Fri Sep 15 13:53:21 EDT 2017

On Tue, 2017-09-05 at 21:28 +0300, Vladislav Bogdanov wrote:
> 05.09.2017 17:15, Octavian Ciobanu wrote:
> > Based on ocf:heartbeat:IPaddr2 man page it can be used without an
> static
> > IP address if the kernel has
> net.ipv4.conf.all.promote_secondaries=1.
> >
> > "There must be at least one static IP address, which is not managed
> by
> > the cluster, assigned to the network interface. If you can not
> assign
> > any static IP address on the interface, modify this kernel
> parameter:
> > sysctl -w net.ipv4.conf.all.promote_secondaries=1 (or per device)"
> >
> > This kernel parameter is set by default in CentOS 7.3.
> >
> > With clone-node-max="1" it works as it should be but with
> > clone-node-max="2" both instances of VIP are started on the same
> node
> > even if the other node is online.
> 
> That actually is not a new issue.
> 
> Try raising resource priority 
> (http://clusterlabs.org/doc/en-US/Pacemaker/1.1/html/Pacemaker_Explai
> ned/s-resource-options.html#_resource_meta_attributes). 
> That _may_ help.
> Iirc, currently it is the only method to spread globally-unique
> clones 
> across all the nodes at least at the start-up (with higher priority
> they 
> are allocated first, so they land to nodes which have less
> resources).
> 
> But, after the cluster state change (rebooted/fenced node gets
> online) 
> pacemaker tries to preserve resource placement if several nodes have
> the 
> equal 'score' for the given resource. That applies to globally-
> unique 
> clones as well. Changing placement-strategy to utilization or
> balanced 
> does not help as well.
> 
> The only (IMHO) bullet-proof way to make them spread across the
> cluster 
> after node reboot is to make 'synthetic' full-mesh anti-colocation 
> between globally-unique clone instances. Unfortunately, that can be
> made 
> probably only in the pacemaker source code. A possible hack would be
> to 
> anti-colocate clone with itself, but I didn't try that (although the
> is 
> on my todo list) and honestly do not expect that to work. I will
> need 
> the same functionality for the upcoming project (many-nodes 
> active-active cluster with clusterip), so hopefully find a way to 
> achieve that goal in several months.
> 
> (I'm cc'ing Ken directly to draw his attention to this topic).

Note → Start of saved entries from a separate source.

/-- An entry to Run, for which clusters are only brought up. -/
theorem State.handEnter_run (s : State) {h : Hand} (ht : h.target = pRun) (hwait : s.power.waiting = none)
    (hfit : ∀ c ∈ s.skClusters, c < 16) : EnteredState h (regFile CL_STAT 16) [.compute, .power] s (s.handEnter h)
      ∧ (s.handEnter h).compute.stakes = s.compute.stakes := by
  have hclear := s.backoffCleared_spec
  have hfit' : ∀ c ∈ s.backoffCleared.skClusters, c < 16 := by
    rw [State.skClusters_congr (hclear.2 .trust (by simp))]
    exact hfit
  have hungate := s.backoffCleared.ungate_spec 0#32
  have hmoves : s.backoffCleared.diesMoved h = s.backoffCleared.ungate 0#32 := by
    unfold State.diesMoved
    rw [if_neg (by rw [ht]; decide), if_pos ht]
  rw [← hmoves] at hungate
  have hentered := s.handEnter_spec (by rw [ht]; decide) hwait (hungate.frame.mono (clStats_subset hfit') (fun _ h => h)) hungate.power
  exact ⟨hentered, by rw [hentered.stakes, hungate.stakes, hclear.2 .compute (by simp)]⟩

/-! ### A handshake started (R481, R483) -/

/-- A new handshake. -/
def State.newHand (s : State) (target : Nat) (asked : Option Nat) : Hand :=
  ⟨target, s.pstate, s.gateSet target, [], asked, s.now, [], false⟩

/-- A handshake noted. -/
def State.handBegun (s : State) (target : Nat) : State :=
  ((s.sf PWR_STAT_BUSY 1).sf PWR_STAT_RETRY 0).updPower fun p => { p with hand := some (s.newHand target none), retry := none }

/-- The participant that an entry asks first. -/
def firstAsked (target : Nat) : Nat := if target = pRim then 1 else 6

theorem participants_first {target : Nat} (h1 : pTrim ≤ target) (h2 : target ≤ pRim) (prior : Nat) :
    (participants target prior).find? (fun x => !([] : List Nat).contains x) = some (firstAsked target) := by
  simp only [pTrim, pRim] at h1 h2
  have hcases : target = pTrim ∨ target = pWatch ∨ target = pRim := by simp only [pTrim, pWatch, pRim]; omega
  rcases hcases with rfl | rfl | rfl
  · rfl
  · rfl
  · by_cases hp : prior = pWatch
    · subst hp; rfl
    · have : participants pRim prior = (List.range 14).map (· + 1) := by
        unfold participants
        rw [if_neg (by decide), if_neg (by decide), if_pos rfl, if_neg hp]
      rw [this]
      rfl

/-- What noting a handshake leaves. -/
structure Begun (target : Nat) (s t : State) : Prop where
  frame : Frame [PWR_STAT] [.power] s t
  power : t.power = { s.power with hand := some (s.newHand target none), retry := none }
  busy : t.flag PWR_STAT_BUSY = true
  retry : t.flag PWR_STAT_RETRY = false
  state : t.pstate = s.pstate

theorem State.handBegun_spec (s : State) (target : Nat) : Begun target s (s.handBegun target) := by
  have hset : Frame [PWR_STAT] [] s ((s.sf PWR_STAT_BUSY 1).sf PWR_STAT_RETRY 0) :=
    (Frame.refl _ _ s).step (Frame.sf s PWR_STAT_BUSY 1) |>.step (Frame.sf _ PWR_STAT_RETRY 0)
  have hbusy : ((s.sf PWR_STAT_BUSY 1).sf PWR_STAT_RETRY 0).flag PWR_STAT_BUSY = true := by
    rw [State.flag, State.rf_sf_ne _ _ (by decide) (by decide) (by decide), State.rf_sf_self _ _ _ (by decide) (by decide)]
    rfl
  have hretry : ((s.sf PWR_STAT_BUSY 1).sf PWR_STAT_RETRY 0).flag PWR_STAT_RETRY = false := by
    rw [State.flag, State.rf_sf_self _ _ _ (by decide) (by decide)]
    rfl
  have hstate : ((s.sf PWR_STAT_BUSY 1).sf PWR_STAT_RETRY 0).pstate = s.pstate := by
    rw [State.pstate, State.rf_sf_ne _ _ (by decide) (by decide) (by decide), State.rf_sf_ne _ _ (by decide) (by decide) (by decide), ← State.pstate]
  unfold State.handBegun
  generalize (s.sf PWR_STAT_BUSY 1).sf PWR_STAT_RETRY 0 = u at *
  have hupd : Frame [] [.power] u (u.updPower fun p => { p with hand := some (s.newHand target none), retry := none }) := Frame.power u _
  have hpower : (u.updPower fun p => { p with hand := some (s.newHand target none), retry := none }).power =
      { u.power with hand := some (s.newHand target none), retry := none } := rfl
  generalize u.updPower _ = t at *
  have hflag (f : RegField) : t.flag f = u.flag f := by rw [State.flag, State.flag, hupd.rf (by simp)]
  exact ⟨(hset.mono (fun _ h => h) (by simp)).step hupd, by rw [hpower, hset.2 .power (by simp)], (hflag _).trans hbusy, (hflag _).trans hretry,
    (hupd.rf (by simp)).trans hstate⟩

theorem State.handStart_eq (s : State) (target : Nat) : s.handStart target =
    if s.gateSet target = 0 ∨ s.alarm.xoLost = true then (s.handBegun target).handAsk (s.newHand target none)
    else (s.handBegun target).marked (s.gateSet target) true := by
  unfold State.handStart
  extract_lets g h a b
  have hb : b = s.handBegun target := rfl
  have hh : h = s.newHand target none := rfl
  have hxo : b.alarm = s.alarm := (s.handBegun_spec target).frame.2 .alarm (by simp)
  rw [← hb, hxo, hh]
  clear_value b
  rfl

/-- What the start of a handshake leaves. -/
structure HandStarted (target : Nat) (s t : State) : Prop where
  frame : Frame [PWR_STAT] [.power, .compute] s t
  power : t.power = { s.power with hand := some (s.newHand target (if s.gateSet target = 0 ∨ s.alarm.xoLost = true then
    some (firstAsked target) else none)), retry := none }
  busy : t.flag PWR_STAT_BUSY = true
  retry : t.flag PWR_STAT_RETRY = false
  state : t.pstate = s.pstate
  stakes : t.compute.stakes = s.compute.stakes
  waits : s.gateSet target ≠ 0 → s.alarm.xoLost = false → ∀ c, c < 16 →
    t.cluster c = { s.cluster c with gated := (s.cluster c).gated || (s.gateSet target).testBit c }
  asks : s.gateSet target = 0 ∨ s.alarm.xoLost = true → t.compute = s.compute ∧ t.rf PWR_STAT_ASKED = firstAsked target

theorem State.handStart_spec (s : State) {target : Nat} (h1 : pTrim ≤ target) (h2 : target ≤ pRim) :
    HandStarted target s (s.handStart target) := by
  have hbegun := s.handBegun_spec target
  have hnow : (s.handBegun target).now = s.now := hbegun.frame.2 .now (by simp)
  rw [State.handStart_eq]
  by_cases hg : s.gateSet target = 0 ∨ s.alarm.xoLost = true
  · rw [if_pos hg, State.handAsk_some (p := firstAsked target) (participants_first h1 h2 _)]
    generalize s.handBegun target = b at *
    have hasked := b.askedNext_spec (s.newHand target none) (firstAsked target)
    generalize b.askedNext (s.newHand target none) (firstAsked target) = t at *
    have hflag (f : RegField) (hf : 28 ≤ f.lo) : t.flag f = b.flag f := by rw [State.flag, State.flag, hasked.fields f (.inr hf)]
    have hfirst : firstAsked target < 16 := by unfold firstAsked; split <;> decide
    refine ⟨?_, ?_, (hflag _ (by decide)).trans hbegun.busy, (hflag _ (by decide)).trans hbegun.retry,
      (hasked.fields _ (.inr (by decide))).trans hbegun.state, ?_, fun h0 h1 => ?_, fun _ => ⟨?_, ?_⟩⟩
    · exact (hbegun.frame.mono (fun _ h => h) (by simp)).step hasked.frame
    · rw [hasked.power, hbegun.power, hnow, if_pos hg]
      rfl
    · rw [hasked.frame.2 .compute (by simp), hbegun.frame.2 .compute (by simp)]
    · exact absurd hg (by simp [h0, h1])
    · rw [hasked.frame.2 .compute (by simp), hbegun.frame.2 .compute (by simp)]
    · rw [hasked.asked, Nat.mod_eq_of_lt hfirst]
  · rw [if_neg hg]
    generalize s.handBegun target = b at *
    obtain ⟨hmarked, hstakes, hclusters⟩ := b.marked_spec (s.gateSet target) true
    generalize b.marked (s.gateSet target) true = t at *
    have hflag (f : RegField) : t.flag f = b.flag f := by rw [State.flag, State.flag, hmarked.rf (by simp)]
    refine ⟨?_, ?_, (hflag _).trans hbegun.busy, (hflag _).trans hbegun.retry, (hmarked.rf (by simp)).trans hbegun.state, ?_, fun _ _ c hc => ?_,
      fun h => absurd h hg⟩
    · exact (hbegun.frame.mono (fun _ h => h) (by simp)).step hmarked
    · rw [hmarked.2 .power (by simp), hbegun.power, if_neg hg]
    · rw [hstakes, hbegun.frame.2 .compute (by simp)]
    · rw [hclusters c hc, hbegun.frame.cluster]
      cases (s.gateSet target).testBit c with
      | false => rw [Bool.or_false, if_neg (by simp)]
      | true => rw [Bool.or_true, if_pos rfl]

end Sys2Proof.Machine
end

section
/-! SUPPORT. Proofs/HandAnswers.lean: what participants answer, and the end of a backoff (R484 to R487). -/
-- The proofs of this file are elaborated one after another: side by side their threads exceed the memory of the check.
set_option Elab.async false
namespace Sys2Proof.Machine

open Reg

variable {s t : State} {h : Hand} {p : Nat} {busy : Bool}

theorem execParticipantAnswer_eq (hh : s.power.hand = some h) (ha : h.asked = some p) :
    exec (.participantAnswer busy) s = .next (if h.at_ + 3 * us1 < s.now then s.handRefuse h p 2
      else if s.refusal h p ≠ 0 then s.handRefuse h p (s.refusal h p)
      else if busy then s.handRefuse h p 1 else s.handAsk { h with accepted := h.accepted ++ [p] }) := by
  have hexec : exec (.participantAnswer busy) s = execParticipantAnswer busy s := rfl
  rw [hexec]
  unfold execParticipantAnswer
  rw [hh]
  dsimp only
  rw [ha]
  dsimp only
  cases hr : s.refusal h p with
  | zero => rfl
  | succ r =>
    rw [if_pos (Nat.succ_ne_zero r)]
    rfl

theorem execParticipantTimeout_eq (hh : s.power.hand = some h) (ha : h.asked = some p) :
    exec .participantTimeout s = .next ((s.moveTo (h.at_ + 3 * us1)).handRefuse h p 2) := by
  have hexec : exec .participantTimeout s = execParticipantTimeout s := rfl
  rw [hexec]
  unfold execParticipantTimeout
  rw [hh]
  dsimp only
  rw [ha]

theorem participantAnswer_next {q : Nat} (hh : s.power.hand = some h) (ha : h.asked = some p) (hnow : s.now ≤ h.at_ + 3 * us1)
    (hr : s.refusal h p = 0) (hb : busy = false)
    (hq : (participants h.target h.prior).find? (fun x => !(h.accepted ++ [p]).contains x) = some q) :
    Does (.participantAnswer busy) s [PWR_STAT] [.power] fun t =>
      t.power = { s.power with hand := some { h with accepted := h.accepted ++ [p], asked := some q, at_ := s.now } }
      ∧ t.rf PWR_STAT_ASKED = q % 16 ∧ t.pstate = s.pstate := by
  have hexec := execParticipantAnswer_eq (busy := busy) hh ha
  rw [if_neg (Nat.not_lt.mpr hnow), if_neg (not_not.mpr hr), hb, if_neg (by simp), State.handAsk_some hq] at hexec
  have hasked := s.askedNext_spec { h with accepted := h.accepted ++ [p] } q
  rw [hb]
  exact ⟨_, hexec, hasked.frame, hasked.power, hasked.asked, hasked.fields _ (.inr (by decide))⟩

/-- What the claim says of a refusal, for whichever reason. -/
theorem gaveUp_claim {reason : Nat} {m : State} (hm : Frame [] [.now] s m) (hg : GaveUp h p reason m t) :
    Frame [PWR_STAT, PWR_REFUSE, PWR_EVT, PWR_BACKOFF] [.now, .power, .compute] s t
      ∧ t.pstate = s.pstate ∧ t.rf PWR_REFUSE_COUNT = min (s.rf PWR_REFUSE_COUNT + 1) 65535
      ∧ (t.reg PWR_BACKOFF).toNat = min 1000 (2 ^ (min (t.rf PWR_REFUSE_COUNT) 11 - 1)) ∧ t.compute.stakes = s.compute.stakes := by
  have hcount := hg.shown.count
  rw [hm.rf (by simp)] at hcount
  refine ⟨(hm.mono (by simp) (by simp)).step hg.frame, hg.state.trans (hm.rf (by simp)), hcount, ?_, ?_⟩
  · rw [hg.shown.backoff, hg.shown.count]
  · rw [hg.stakes, hm.2 .compute (by simp)]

Yes, unfortunately there is no reliable way at the moment. The priority
suggestion is a good one, though as you mentioned, if failover causes
the instances to land on the same node, they'll stay there even if the
other node comes back up.

There is already a bug report for allowing placement strategy to handle
this:

  https://bugs.clusterlabs.org/show_bug.cgi?id=5220

Unfortunately developer time is extremely limited, so there is no time
frame for dealing with it.

> > Pacemaker 1.1 Cluster from Scratch say that
> > "|clone-node-max=2| says that one node can run up to 2 instances of
> the
> > clone. This should also equal the number of nodes that can host the
> IP,
> > so that if any node goes down, another node can take over the
> failed
> > node’s "request bucket". Otherwise, requests intended for the
> failed
> > node would be discarded."
> >
> > To have this functionality do I must have a static IP set on the
> > interfaces ?
> >
> >
> >
> > On Tue, Sep 5, 2017 at 4:54 PM, emmanuel segura <emi2fast at gmail.com
> > <mailto:emi2fast at gmail.com>> wrote:
> >
> >     I never tried to set an virtual ip in one interfaces without
> ip,
> >     because the vip is a secondary ip that switch between nodes, 

To clarify, cloning an IP does not switch it between nodes (a regular,
non-cloned IP resource would do that). Cloning an IP load-balances
requests across the clone instances (which may be spread out across one
or more nodes). Cloning an IP requires multicast Ethernet MAC
addresses, which not all switches support or have enabled.

> not
> >     primary ip
> >
> >     2017-09-05 15:41 GMT+02:00 Octavian Ciobanu <coctavian1979 at gmai
> l.com
> >     <mailto:coctavian1979 at gmail.com>>:
> >
> >         Hello all,
> >
> >         I've encountered an issue with IP cloning.
> >
> >         Based the "Pacemaker 1.1 Clusters from Scratch" I've
> configured
> >         a test configuration with 2 nodes based on CentOS 7.3. The
> nodes
> >         have 2 Ethernet cards one for cluster communication with
> private
> >         IP network and second for public access to services. The
> public
> >         Ethernet has no IP assigned at boot.
> >
> >         I've created an IP resource with clone using the following
> command
> >
> >         pcs resource create ClusterIP ocf:heartbeat:IPaddr2 params
> >         nic="ens192" ip="xxx.yyy.zzz.www" cidr_netmask="24"
> >         clusterip_hash="sourceip" op start interval="0"
> timeout="20" op
> >         stop interval="0" timeout="20" op monitor interval="10"
> >         timeout="20" meta resource-stickiness=0 clone meta clone-
> max="2"
> >         clone-node-max="2" interleave="true" globally-unique="true"
> >
> >         The xxx.yyy.zzz.www is public IP not a private one.
> >
> >         With the above command the IP clone is created but it is
> started
> >         only on one node. This is the output of pcs status command
> >
> >         Clone Set: ClusterIP-clone [ClusterIP] (unique)
> >              ClusterIP:0    (ocf::heartbeat:IPaddr2):    Started
> node02
> >              ClusterIP:1    (ocf::heartbeat:IPaddr2):    Started
> node02

By default, pacemaker will spread out all resources (including unique
clone instances) evenly across nodes. So if the other node already has
more resources, the above can be the result.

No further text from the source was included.